- Theatrical release poster
- Spanish: El oro de Moscú
- Directed by: Jesús Bonilla
- Screenplay by: Joaquín Andújar; Jesús Bonilla;
- Produced by: Enrique Cerezo
- Starring: Jesús Bonilla; Santiago Segura; Antonio Resines; Concha Velasco; Alfredo Landa; Gabino Diego; Neus Asensi; María Barranco; Alexis Valdés;
- Cinematography: Javier Salmones
- Edited by: Pablo Blanco
- Music by: Manuel Villalta
- Production companies: Enrique Cerezo PC; Arriábala; Amiguetes Entertainment;
- Distributed by: Columbia TriStar Films de España
- Release date: 28 March 2003;
- Country: Spain
- Language: Spanish

= Moscow Gold (film) =

Moscow Gold (El oro de Moscú) is a 2003 Spanish comedy film directed by Jesús Bonilla (in his directorial debut feature) which stars Bonilla and Santiago Segura.

== Plot ==
Based upon the premise that the so-called Moscow Gold never left Spain, the plot follows the mishaps of a troupe of ragtags and freaks who step in to seize the "hoard".

== Production ==
The film is an Enrique Cerezo PC, Amiguetes Entertainment, and Arriábala production.
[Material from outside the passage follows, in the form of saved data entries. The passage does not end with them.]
/-- The staging SRAM lost a stripe that a slot read back from the pool, or was sending from there: the pool is read again (R71, R84). -/
def sramPooled (e : Nat) (c : Cmd) (st pooled : Stripe) (s : State) : State :=
  if st.stage = .readback then
    (if pooled.sramTries = 0 then sramAgain e c pooled setStripe s
     else releasePart st (sramAgain e c pooled setStripe (takeStripe st.uid s)))
  else
    let r := recallWrites ([], s) pooled
    match r.1 with
    | [x] =>
      let y := { x with frags := x.frags.zipIdx.map (fun f =>
        if f.1.state = .todo then { f.1 with reissued := true, bytes := (pooled.frags.getD f.2 noFrag).bytes } else f.1) }
      sramAgain e c y (fun z t => takeStripe st.uid (setStripe z t)) r.2
    | _ => s

/-- STAGING_SRAM_UE (R84): a stripe that is pulled, sent or read back from the pool starts its pull again once, then fails; a fragment that was
read is missing, and one rebuilt in the slot is rebuilt again. A slot that waits for the interlock holds no data. -/
def execStagingSramUe (e : EngineId) (slot : Fin 4) (span : Nat) (s : State) : Answer :=
  match slotStripe s e.val slot.val with
  | none => .next s
  | some st =>
    if st.src = .pool then
      .next (match st.feeds.bind (findStripe s) with
        | none => releasePart st (takeStripe st.uid s)
        | some pooled => (match cmdAt s pooled.cmd with | some (_, d) => sramPooled e.val d st pooled s | none => s))
    else
    match cmdAt s st.cmd with
    | none => .next s
    | some (_, c) =>
      let g := stGeo c st
      if st.stage = .reading ∨ st.stage = .rebuilt then
        let f := span / g.spans
        let x := st.frags.getD f noFrag
        if x.state = .good then
          .next (readMore e.val st.uid 64 (setStripe { setFrag st f { x with state := .missing, bytes := [], sramUe := true } with stage := .reading, rebuilt := false } s))
        else if st.stage = .rebuilt ∧ (x.state = .missing ∨ x.state = .todo) then
          .next (resolve e.val st.uid (engineRec e.val 5 0 (cmdStall s c) (setStripe { st with stage := .reading, rebuilt := false } s)))
        else .next s
      else if st.stage = .lock then .next s
      else if st.stage = .flying then .next (sramFlying e.val c st s)
      else
        .next (sramAgain e.val c st (fun y t =>
          let x := t.engine e.val
          beginStripe e.val y.uid (setStripe (restartStripe y) (t.setEngine e.val { x with reads := x.reads.filter (fun r => decide (r.2.1 ≠ st.uid)) }))) s)

/-- ENGINE_SRAM_CE: corrected in place and counted. -/
def execEngineSramCe (e : EngineId) (s : State) : Answer := .next (odBump (0x7001 + e.val) 0x04 s)

/-- A moved record lands (R60, R85): the context takes the state it had, or drains where it was freed meanwhile, and its work follows. -/
def landRecord (n : Nat) (s : State) : State :=
  let x := s.ctx n
  match x.state, x.landing with
  | .moving, some t =>
    let e := ctxEngine s n
    if (s.engine t).state ≠ 0 then finishRetire e (fenceCtx n 0x13 s)
    else
      let idle := decide (x.active = 0) && decide (x.queued = 0)
      let full := decide (9472 ≤ heldRecords s t)
      let e' := engineId t
      let y : Ctx := { x with engine := e', landing := none, freeing := false, spilled := full,
                              state := if x.freeing then .draining else if idle then .idle else .active }
      let z : Ctx := if x.freeing && idle then { engine := e', spilled := full } else y
      let s1 := moveWork n e t (s.setCtx n z)
      let s2 := if full then s1 else recordArrives t s1
      let s3 := if full && decide (0 < x.queued) then { s2 with eng := { s2.eng with loading := s2.eng.loading ++ [n] } } else s2
      finishRetire e s3
  | _, _ => s

/-- CONTEXT_RECORD_LANDED. -/
def execContextRecordLanded (c : CtxId) (s : State) : Answer := .next (landRecord c.toNat s)

end Sys2Proof.Machine
end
It boasted a €2.7 million budget.

== Release ==
The film was released theatrically on 28 March 2023. It grossed €1.44 million (298,000 admissions) in its opening weekend. It proved to be one of the largest commercial successes at the Spanish box office of 2003, with over 1.5 million admissions.

== Reception ==
Jonathan Holland of Variety assessed that the film cannot be saved from its "hackneyed script".

Jordi Batlle Caminal of Fotogramas rated the film 2 out of 5 stars, pointing out that Bonilla "lacks the freshness of Segura, Monzón and Fesser, not to mention the sharpness of Berlanga".